The cellular activity of ALPK1 disease mutants in the absence of ADP-heptose is dependent on the kinase activity of ALPK1, the expression of TIFA and an intact ADP-heptose binding site. (A) ALPK1 KO cells were transfected with plasmids encoding WT ALPK1 or the indicated ALPK1 mutants and 24 h later incubated with (blue bars) or without (gray bars) ADP-H and the activation of gene transcription measured after a further 24 h (Methods). (B) ALPK1 KO or two different clones of ALPK1/TIFA DKO cells (clones A and B) were transfected with the different plasmids indicated and analysed as in A. (C) As in A, but transfection was performed with the different plasmids indicated. (A–C) The results are expressed as mean ± SD from an experiment using three or five dishes of independently transfected cells and the experiment was repeated twice with similar results each time.

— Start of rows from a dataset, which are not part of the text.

-- ==== Sys2Proof/Machine/Attest.lean ====
section
/-! DEFINITION. Attestation and links (R456 to R470, R410): the SPDM responder, TDISP bindings, streams between modules,
migration, and what devices and peers write. -/

namespace Sys2Proof.Machine

/-! ### The SPDM responder (R458 to R462) -/

/-- Error codes of R460. -/
def spInvalid : Nat := 0x01
def spBusy : Nat := 0x03
def spUnexpected : Nat := 0x04
def spDecrypt : Nat := 0x06
def spLimit : Nat := 0x0A
def spVersion : Nat := 0x41

def spUnsupported : Nat := 0x07

def setReply (s : State) (r : SpdmReply) : State := { s with spdm := { s.spdm with reply := some r } }

/-- A response of a code with nothing in it; the version of every header is 1.3 (R458; log 21). -/
def plainReply (code : Nat) : SpdmReply :=
  { version := 0x13, code := code, error := 0, versions := [], caps := [], algs := [], digest := none, chain := [], count := 0,
    blocks := [], debug := false, sig := none }

/-- An ERROR answer (R460). -/
def spdmError (s : State) (k : Nat) : State := setReply s { plainReply 0x7F with error := k }

/-- The response to a request code: SPDM's response code is the request's with bit 7 clear (R458; log 21). -/
def replyTo (code : Nat) : SpdmReply := plainReply (code % 128)

/-- Where a request is accepted (R459). -/
inductive Where | connection (st : ConnSt) | handshake | established | either
  deriving DecidableEq, Repr

/-- The session that a request names. -/
def sessionOf (s : State) (m : SpdmMsg) : Option Sess := m.session.bind (fun id => s.spdm.sess.find? (fun x => x.id == id && x.ep == m.ep))

/-- Whether the connection or session of a request is in a state that accepts it. -/
def spdmTakes (c : Conn) (x : Option Sess) (inSession : Bool) : Where → Bool
  | .connection st => !inSession && c.st == st
  | .handshake => (match x with | some y => !y.established | none => false)
  | .established => (match x with | some y => y.established | none => false)
  | .either => if inSession then (match x with | some y => y.established | none => false) else c.st == .negotiated

/-- The bytes of a request and of its response, as transcripts take them in (R461). -/
def exchange (m : SpdmMsg) (r : SpdmReply) : List Byte := m.bytes ++ Config.spdmBytes r

/-- Changes the connection of a request, or the session it is sent in. -/
def updConn (s : State) (m : SpdmMsg) (f : Conn → Conn) : State :=
  { s with spdm := { s.spdm with conns := mupd s.spdm.conns m.ep f } }
def updSess (s : State) (m : SpdmMsg) (f : Sess → Sess) : State :=
  { s with spdm := { s.spdm with sess := s.spdm.sess.map (fun x => if some x.id == m.session && x.ep == m.ep then f x else x) } }

/-- The session of a request has ended. -/
def dropSess (s : State) (m : SpdmMsg) : State :=
  { s with spdm := { s.spdm with sess := s.spdm.sess.filter (fun x => !(some x.id == m.session && x.ep == m.ep)) } }

/-- A request of a session and its answer have used a sequence number each way: the session ends with the last of the 2^64, since
KEY_UPDATE is not supported (R461; the width is PRESUMED, log 89). -/
def countSess (s : State) (m : SpdmMsg) : State :=
  match sessionOf s m with
  | none => s
  | some x => if 2 ^ 64 ≤ x.seq + 1 then dropSess s m else updSess s m (fun x => { x with seq := x.seq + 1 })

/-- The frame of every request but GET_VERSION: decryption, version, state, form (R459, R460). -/
def spdmRequest (s : State) (m : SpdmMsg) (w : Where) (go : State → Conn → State) : State :=
  match mget s.spdm.conns m.ep with
  | none => spdmError s spUnexpected
  | some c =>
    if m.session.isSome && (!m.decryptOk || (sessionOf s m).isNone) then spdmError (dropSess s m) spDecrypt
    else if !m.versionOk then spdmError s spVersion
    else if !spdmTakes c (sessionOf s m) m.session.isSome w then spdmError s spUnexpected
    else if !m.formOk then spdmError s spInvalid
    else countSess (go s c) m

/-- A request whose code is not in R459 (R460). -/
def spdmOther (s : State) (m : SpdmMsg) : State :=
  if m.session.isSome && (!m.decryptOk || (sessionOf s m).isNone) then spdmError (dropSess s m) spDecrypt
  else if (mget s.spdm.conns m.ep).isSome && !m.versionOk then spdmError s spVersion
  else spdmError s spUnsupported

/-- Answers a request that message A takes in, and moves its connection to a stage (R459, R461). -/
def answerA (s : State) (m : SpdmMsg) (st : ConnSt) (r : SpdmReply) : State :=
  setReply (updConn s m (fun c => { c with st := st, a := c.a ++ exchange m r })) r

/-- Signs a transcript (R461): the digest is that of message A with what follows it and the exchange at hand. -/
def signOver (s : State) (l : List Byte) : BitVec 768 × State :=
  (Config.deviceSign s.spdm.signed (Config.sha384 l), { s with spdm := { s.spdm with signed := s.spdm.signed + 1 } })

/-- R459 GET_VERSION: restarts the connection of an endpoint and ends its sessions; at most 64 connections; not inside a session. -/
def execGetVersion (m : SpdmMsg) (s : State) : Out :=
  .next (
    if m.session.isSome then
      if !m.decryptOk || (sessionOf s m).isNone then spdmError (dropSess s m) spDecrypt else spdmError s spUnexpected
    else if !m.formOk then spdmError s spInvalid
    else if (mget s.spdm.conns m.ep).isNone && 64 ≤ s.spdm.conns.length then spdmError s spBusy
    else
      let r := { replyTo 0x84 with versions := [0x13] }
      let c : Conn := { st := .versioned, a := exchange m r, m1 := [], l1 := [] }
      setReply { s with spdm := { s.spdm with conns := mput s.spdm.conns m.ep c,
                                              sess := s.spdm.sess.filter (fun x => x.ep != m.ep) } } r)

/-- What the responder can do (R458). -/
def spdmCaps : List SpdmCap := [.cert, .chal, .measSig, .measFresh, .keyEx, .encrypt, .mac]

/-- What the responder negotiates (R458). -/
def spdmAlgs : List SpdmAlg := [.ecdsaP384, .sha384, .measSha384, .secp384r1, .aes256Gcm, .keySchedule]

/-- R459 GET_CAPABILITIES. -/
def execGetCapabilities (m : SpdmMsg) (s : State) : Out :=
  .next (spdmRequest s m (.connection .versioned) (fun s _ => answerA s m .capable { replyTo 0xE1 with caps := spdmCaps }))

/-- R458, R459 NEGOTIATE_ALGORITHMS: a request that offers none of a required algorithm is invalid. -/
def execNegotiateAlgorithms (m : SpdmMsg) (offered : Bool) (s : State) : Out :=
  .next (spdmRequest s { m with formOk := m.formOk && offered } (.connection .capable) (fun s _ =>
    answerA s m .negotiated { replyTo 0xE3 with algs := spdmAlgs }))

/-- Answers a request that M1 takes in outside a session (R461). -/
def answerB (s : State) (m : SpdmMsg) (r : SpdmReply) : State :=
  setReply (if m.session.isSome then s else updConn s m (fun c => { c with m1 := c.m1 ++ exchange m r })) r

/-- R459 GET_DIGESTS: the digest of the chain in slot 0. -/
def execGetDigests (m : SpdmMsg) (s : State) : Out :=
  .next (spdmRequest s m .either (fun s _ =>
    answerB s m { replyTo 0x81 with digest := some (Config.sha384 Config.deviceChain) }))

/-- R459 GET_CERTIFICATE: slots 1 to 7 are empty (R458). -/
def execGetCertificate (m : SpdmMsg) (slot : Nat) (s : State) : Out :=
  .next (spdmRequest s { m with formOk := m.formOk && slot == 0 } .either (fun s _ =>
    answerB s m { replyTo 0x82 with chain := Config.deviceChain }))

/-- R459 CHALLENGE: signed over M1, which begins anew after it (R461). -/
def execChallenge (m : SpdmMsg) (s : State) : Out :=
  .next (spdmRequest s m (.connection .negotiated) (fun s c =>
    let r := { replyTo 0x83 with digest := some (Config.sha384 Config.deviceChain) }
    let (g, s) := signOver s (c.a ++ c.m1 ++ exchange m r)
    setReply (updConn s m (fun c => { c with m1 := [] })) { r with sig := some g }))

/-- A measurement register; unlisted: 48 zero bytes (R456). -/
def mrOf (s : State) (n : Nat) : BitVec 384 := mgetD s.basalt.mr n 0

/-- The MEASUREMENTS answer of an index, none when it is invalid there (R459, R462). -/
def measurements (s : State) (x : Option Sess) (index : Nat) : Option SpdmReply :=
  let r (l : List (BitVec 384)) (d : Bool) : Option SpdmReply := some { plainReply 0x60 with count := l.length, blocks := l, debug := d }
  if index = 0 then some { plainReply 0x60 with count := 32 }
  else if index ≤ 32 then r [mrOf s (index - 1)] false
  else if index = 0xFF then r ((List.range 32).map (mrOf s)) false
  else if index = 0x80 then
    match x.bind (·.bound) with
    | some (_, meas, dbg) => r [meas] dbg
    | none => none
  else none

/-- The L1/L2 messages of a request's session, or of its connection, become l (R461). -/
def setL1 (s : State) (m : SpdmMsg) (l : List Byte) : State :=
  if m.session.isSome then updSess s m (fun x => { x with l1 := l }) else updConn s m (fun c => { c with l1 := l })

/-- R459, R462 GET_MEASUREMENTS, signed over L1/L2 when the request asks for it; L1/L2 begin anew after a signature (R461). -/
def execGetMeasurements (m : SpdmMsg) (index : BitVec 8) (s : State) : Out :=
  .next (
    let a := measurements s (sessionOf s m) index.toNat
    spdmRequest s { m with formOk := m.formOk && a.isSome } .either (fun s c =>
      let r := a.getD (plainReply 0x60)
      let l1 := (match sessionOf s m with | some x => x.l1 | none => c.l1) ++ exchange m r
      if m.sign then
        let (g, s) := signOver s (c.a ++ l1)
        setReply (setL1 s m []) { r with sig := some g }
      else setReply (setL1 s m l1) r))

/-- R459, R462 KEY_EXCHANGE: opens a session in Handshake, bound to the enclave it names if that is Live. Its TH begins with message A
and the digest of the chain, and gives its first secret (R461). -/
def execKeyExchange (m : SpdmMsg) (eid : Option Nat) (s : State) : Out :=
  .next (
    let e := eid.bind (fun n => ((mget s.basalt.enclaves n).filter (fun e => !e.ending)).map (fun e => (n, e.meas, e.debug)))
    spdmRequest s { m with formOk := m.formOk && (eid.isNone || e.isSome) } (.connection .negotiated) (fun s c =>
      if 256 ≤ s.spdm.sess.length || 32 ≤ (s.spdm.sess.filter (fun x => x.ep == m.ep)).length then spdmError s spLimit
      else
        let r := replyTo 0xE4
        let th := c.a ++ leBytes 48 (Config.sha384 Config.deviceChain).toNat ++ exchange m r
        let (g, s) := signOver s th
        let x : Sess :=
          { id := s.spdm.next, ep := m.ep, established := false, bound := e, th := th, l1 := [],
            key := Config.spdmSecret (Config.dheSecret s.spdm.next) (Config.sha384 th), exported := 0, seq := 0 }
        setReply { s with spdm := { s.spdm with sess := s.spdm.sess ++ [x], next := s.spdm.next + 1 } } { r with sig := some g }))

/-- R459 FINISH: its TH gives the session's secrets (R461). -/
def execFinish (m : SpdmMsg) (s : State) : Out :=
  .next (spdmRequest s m .handshake (fun s _ =>
    let r := replyTo 0xE5
    setReply (updSess s m (fun x =>
      let th := x.th ++ exchange m r
      { x with established := true, th := th, key := Config.spdmSecret x.key (Config.sha384 th),
               exported := Config.spdmExport x.key (Config.sha384 th) })) r))

/-- R459 END_SESSION. -/
def execEndSession (m : SpdmMsg) (s : State) : Out :=
  .next (spdmRequest s m .established (fun s _ => setReply (dropSess s m) (replyTo 0xEC)))

/-! ### TDISP bindings (R463 to R465) -/

def noBind : Bind := { lo := 0, hi := 0, fails := 0, key := none }
def rootOf (s : State) (r : Nat) : RootPort := match mget s.roots r with | some x => x | none => { rppart := 0, binds := [], reply := none }
def bindOf (s : State) (r i : Nat) : Bind := mgetD (rootOf s r).binds i noBind
def setBind (s : State) (r i : Nat) (b : Bind) : State :=
  { s with roots := mupd s.roots r (fun x => { x with binds := msetD x.binds i b noBind }) }

/-- Fields of a binding (R463). -/
def bdRid (b : Bind) : Nat := fldN b.lo.toNat 0 16
def bdEid (b : Bind) : Nat := fldN b.lo.toNat 16 12
def bdState (b : Bind) : Nat := fldN b.lo.toNat 28 4
def bdVa (b : Bind) : Nat := fldN b.hi.toNat 0 55
def bdTo (b : Bind) (st : Nat) : Bind := { b with lo := w64 (setFld b.lo.toNat 28 4 st) }

/-- RPPART's partition when valid (R463). -/
def rpPart (x : RootPort) : Option Nat := if bit x.rppart 4 then some (x.rppart.toNat % 16) else none

/-- Bytes of a digest, byte i being bits 8i + 7 to 8i. -/
def digestBytes (d : BitVec 384) : List Byte := leBytes 48 d.toNat

/-- Whether the acceptance record of a locked binding holds the digest of the device's report (R464). -/
def accepted (s : State) (r : Nat) (b : Bind) : Bool :=
  match placeRun s (encCtx s (bdEid b)) (bdVa b) 64 .read true with
  | (.ok l, s) => runsOk s l && (readRuns s l).take 48 == digestBytes (Config.sha384 (Config.deviceReport r (bdRid b)))
  | _ => false

/-- Basalt's next step with a binding (R464): 1 to 2 or 4, 2 to 3. -/
def bindStep (s : State) (r i : Nat) : State :=
  let b := bindOf s r i
  let live := match rpPart (rootOf s r) with | some p => (liveIn s (bdEid b) p).isSome | none => false
  if bdState b = 1 then setBind s r i (bdTo b (if live then 2 else 4))
  else if bdState b = 2 && accepted s r b then
    { (setBind s r i { bdTo b 3 with key := some s.basalt.keys, fails := 0 }) with
      basalt := { s.basalt with keys := s.basalt.keys + 1 } }
  else s
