-- ==== Sys2Proof/Machine/Half.lean ====
section
/-! DEFINITION. The dual words (R174, R234): each is named by its half A and carries half B. Both halves read before
either writes. -/

namespace Sys2Proof.Machine

/-- A binary half d op a: value and flags (R234). -/
def halfTwo (op : HOp2) (c : RCtl) (x y : Nat) : Nat × Nat :=
  let i (r : Int) : Nat × Nat := (wrapI 32 r, 0)
  match op with
  | .vadd => i ((x : Int) + y)
  | .vsub => i ((x : Int) - y)
  | .vmul => i ((x : Int) * y)
  | .vand => (x &&& y, 0)
  | .vor => (x ||| y, 0)
  | .vxor => (x ^^^ y, 0)
  | .vandn => (andNot 32 x y, 0)
  | .vshl => (shlN 32 x (y % 256), 0)
  | .vshr => (shrN 32 x (y % 256), 0)
  | .vsra => i (sraN 32 x (y % 256))
  | .vminI => i (min (sextN 32 x) (sextN 32 y))
  | .vminN => (min x y, 0)
  | .vmaxI => i (max (sextN 32 x) (sextN 32 y))
  | .vmaxN => (max x y, 0)
  | .fadd => fAddE c .f32 x y
  | .fsub => fSubE c .f32 x y
  | .fmul => fMulE c .f32 x y
  | .fmin => fMinMax false c.fzi .f32 x y
  | .fmax => fMinMax true c.fzi .f32 x y

/-- A unary half: value and flags (R234). -/
def halfOne (op : HOp1) (x : Nat) : Nat × Nat :=
  match op with
  | .vmov => (x, 0)
  | .vabs => (wrapI 32 ((sextN 32 x).natAbs : Int), 0)
  | .vneg => (wrapI 32 (-(sextN 32 x)), 0)
  | .fabs => (absBits .f32 x, 0)
  | .fneg => (negBits .f32 x, 0)

/-- Source and destination formats of a half conversion (R174). -/
def halfPair : HalfCvt → VTy × VTy
  | .f32bf16 => (.f32, .bf16) | .f32f16 => (.f32, .f16) | .bf16f32 => (.bf16, .f32)
  | .f16f32 => (.f16, .f32) | .bf16f16 => (.bf16, .f16) | .f16bf16 => (.f16, .bf16)

/-- Lane j of a half: its value and flags, read from the state before the word. -/
def halfLane (s : State) (loc : Nat) (g : Group) (sl : Bool) (h : Half) (j : Nat) : Nat × Nat :=
  let c := rctl g sl none false
  let r (a : Sel) : Nat := vVal s loc g sl false a j
  match h with
  | .nop => (0, 0)
  | .two op d a => halfTwo op c (r d) (r a)
  | .one op _ a => halfOne op (r a)
  | .ffma d a b => fFmaE c .f32 (r a) (r b) (r d)
  | .vli _ imm => (wrapI 32 (sextN 8 imm.toNat), 0)
  | .cvt p _ a =>
    let x := cvtVal (halfPair p).1 (halfPair p).2 c.m (cvtSat g sl (halfPair p).2 false) c.fzi c.fzo (r a)
    (cvtImage (halfPair p).2 x.1, x.2)
  | .shflx m _ a =>
    let n := j ^^^ m.toNat
    (vVal s loc g sl false a (if n < g.width && bit (live g sl) n then n else j), 0)

/-- What a half writes: its lanes' values, computed from the state before the word. -/
def halfVals (s : State) (loc : Nat) (g : Group) (sl : Bool) (h : Half) : List (Nat × Nat × Nat) :=
  (lanesOf (live g sl) g.width).map (fun j => (j, halfLane s loc g sl h j))

/-- Writes a half's values into its destination. -/
def putHalf (s : State) (loc : Nat) (g : Group) (sl : Bool) (h : Half) (l : List (Nat × Nat × Nat)) : State :=
  match halfDest h with
  | some d => putLanes s loc g sl false d l
  | none => s

/-- The effect of a dual word of halves a and b: both read, then both write (R174). A core without lanes gets here with two nops only,
since every other half names a vector (R346). -/
def dualBody (a b : Half) (s : State) : Res :=
  match s.agent, curGroup s with
  | .group loc sl, some g =>
    let x := halfVals s loc g sl a
    let y := halfVals s loc g sl b
    .done (putHalf (putHalf s loc g sl a x) loc g sl b y)
  | _, _ => .done s

/-- A dual word of halves a and b. -/
def dualWord (i : Instr) (a b : Half) (s : State) : Out := word i s (dualBody a b)

/-- R174 nop beside half B. -/
def execHalfNop (b : Half) (s : State) : Out := dualWord (.halfNop b) .nop b s

/-- R234 half vadd. -/
def execHalfVadd (d a : Sel) (b : Half) (s : State) : Out := dualWord (.halfVadd d a b) (.two .vadd d a) b s

/-- R234 half vsub. -/
def execHalfVsub (d a : Sel) (b : Half) (s : State) : Out := dualWord (.halfVsub d a b) (.two .vsub d a) b s

/-- R234 half vmul. -/
def execHalfVmul (d a : Sel) (b : Half) (s : State) : Out := dualWord (.halfVmul d a b) (.two .vmul d a) b s

/-- R234 half vand. -/
def execHalfVand (d a : Sel) (b : Half) (s : State) : Out := dualWord (.halfVand d a b) (.two .vand d a) b s

/-- R234 half vor. -/
def execHalfVor (d a : Sel) (b : Half) (s : State) : Out := dualWord (.halfVor d a b) (.two .vor d a) b s

/-- R234 half vxor. -/
def execHalfVxor (d a : Sel) (b : Half) (s : State) : Out := dualWord (.halfVxor d a b) (.two .vxor d a) b s

/-- R234 half vandn. -/
def execHalfVandn (d a : Sel) (b : Half) (s : State) : Out := dualWord (.halfVandn d a b) (.two .vandn d a) b s

/-- R234 half vshl. -/
def execHalfVshl (d a : Sel) (b : Half) (s : State) : Out := dualWord (.halfVshl d a b) (.two .vshl d a) b s

/-- R234 half vshr. -/
def execHalfVshr (d a : Sel) (b : Half) (s : State) : Out := dualWord (.halfVshr d a b) (.two .vshr d a) b s

/-- R234 half vsra. -/
def execHalfVsra (d a : Sel) (b : Half) (s : State) : Out := dualWord (.halfVsra d a b) (.two .vsra d a) b s

/-- R234 half fadd. -/
def execHalfFadd (d a : Sel) (b : Half) (s : State) : Out := dualWord (.halfFadd d a b) (.two .fadd d a) b s

/-- R234 half fsub. -/
def execHalfFsub (d a : Sel) (b : Half) (s : State) : Out := dualWord (.halfFsub d a b) (.two .fsub d a) b s

/-- R234 half fmul. -/
def execHalfFmul (d a : Sel) (b : Half) (s : State) : Out := dualWord (.halfFmul d a b) (.two .fmul d a) b s

/-- R234 half fmin. -/
def execHalfFmin (d a : Sel) (b : Half) (s : State) : Out := dualWord (.halfFmin d a b) (.two .fmin d a) b s

/-- R234 half fmax. -/
def execHalfFmax (d a : Sel) (b : Half) (s : State) : Out := dualWord (.halfFmax d a b) (.two .fmax d a) b s

/-- R234 half vmin: .n32 when nat. -/
def execHalfVmin (nat : Bool) (d a : Sel) (b : Half) (s : State) : Out :=
  dualWord (.halfVmin nat d a b) (.two (if nat then .vminN else .vminI) d a) b s

/-- R234 half vmax: .n32 when nat. -/
def execHalfVmax (nat : Bool) (d a : Sel) (b : Half) (s : State) : Out :=
  dualWord (.halfVmax nat d a b) (.two (if nat then .vmaxN else .vmaxI) d a) b s

/-- R234 half vmov. -/
def execHalfVmov (d a : Sel) (b : Half) (s : State) : Out := dualWord (.halfVmov d a b) (.one .vmov d a) b s

/-- R234 half vabs. -/
def execHalfVabs (d a : Sel) (b : Half) (s : State) : Out := dualWord (.halfVabs d a b) (.one .vabs d a) b s

/-- R234 half vneg. -/
def execHalfVneg (d a : Sel) (b : Half) (s : State) : Out := dualWord (.halfVneg d a b) (.one .vneg d a) b s

/-- R234 half fabs. -/
def execHalfFabs (d a : Sel) (b : Half) (s : State) : Out := dualWord (.halfFabs d a b) (.one .fabs d a) b s

/-- R234 half fneg. -/
def execHalfFneg (d a : Sel) (b : Half) (s : State) : Out := dualWord (.halfFneg d a b) (.one .fneg d a) b s

/-- R234 half ffma. -/
def execHalfFfma (d a c : Sel) (b : Half) (s : State) : Out := dualWord (.halfFfma d a c b) (.ffma d a c) b s

/-- R234 half vli. -/
def execHalfVli (d : Sel) (imm : BitVec 8) (b : Half) (s : State) : Out := dualWord (.halfVli d imm b) (.vli d imm) b s

/-- R234 half cvt. -/
def execHalfCvt (c : HalfCvt) (d a : Sel) (b : Half) (s : State) : Out := dualWord (.halfCvt c d a b) (.cvt c d a) b s

/-- R174 half shflx. -/
def execHalfShflx (m : BitVec 6) (d a : Sel) (b : Half) (s : State) : Out :=
  dualWord (.halfShflx m d a b) (.shflx m d a) b s

end Sys2Proof.Machine
end

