-- ==== Sys2Proof/Machine/Dispatch.lean ====
section
/-! DEFINITION. The dispatch: one arm per constructor of Instr. -/

namespace Sys2Proof.Machine

open Sys2Proof
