-- ==== Sys2Proof/Machine/Core.lean ====
section
/-! DEFINITION. The machine as the host takes it. -/

def Sys2Proof.core : Host.Core :=
  { State := Sys2Proof.Machine.State, Fault := Sys2Proof.Machine.Fault, Refusal := Sys2Proof.Machine.Refusal,
    step := Sys2Proof.Machine.step, reset := Sys2Proof.Machine.State.reset }
end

In order to distinguish between constitutive activity and activation by one or more endogenous human metabolites, we next generated double mutants in which the T237M, Y254C, and V1092A mutations were combined with the mutation of either Arg153 or Lys233 to Ala within the ADP-heptose binding site, which prevent the activation of WT ALPK1 by ADP-heptose (2). Arg153 and Lys233 form several polar interactions with ADP-heptose, which would be abolished by their mutation to Ala (SI Appendix, Fig. S1). Like the ALPK1[R153A] and ALPK1[K233A] mutants, the double mutants T237M/R153A, T237M/K233A, Y254C/R153A, and Y254C/K233A had little or no activity in cells stimulated with ADP-heptose but, surprisingly, they also blocked the activation of these disease-causing mutants in cells in the absence of ADP-heptose (Fig. 3C). These observations raised the possibility that the ROSAH-causing mutants of ALPK1 were being activated in HEK293 cells by endogenous human metabolite(s) (i.e., distinct from bacterial ADP-heptose) that, nevertheless, exerted their effect(s) by engaging the ADP-heptose binding site.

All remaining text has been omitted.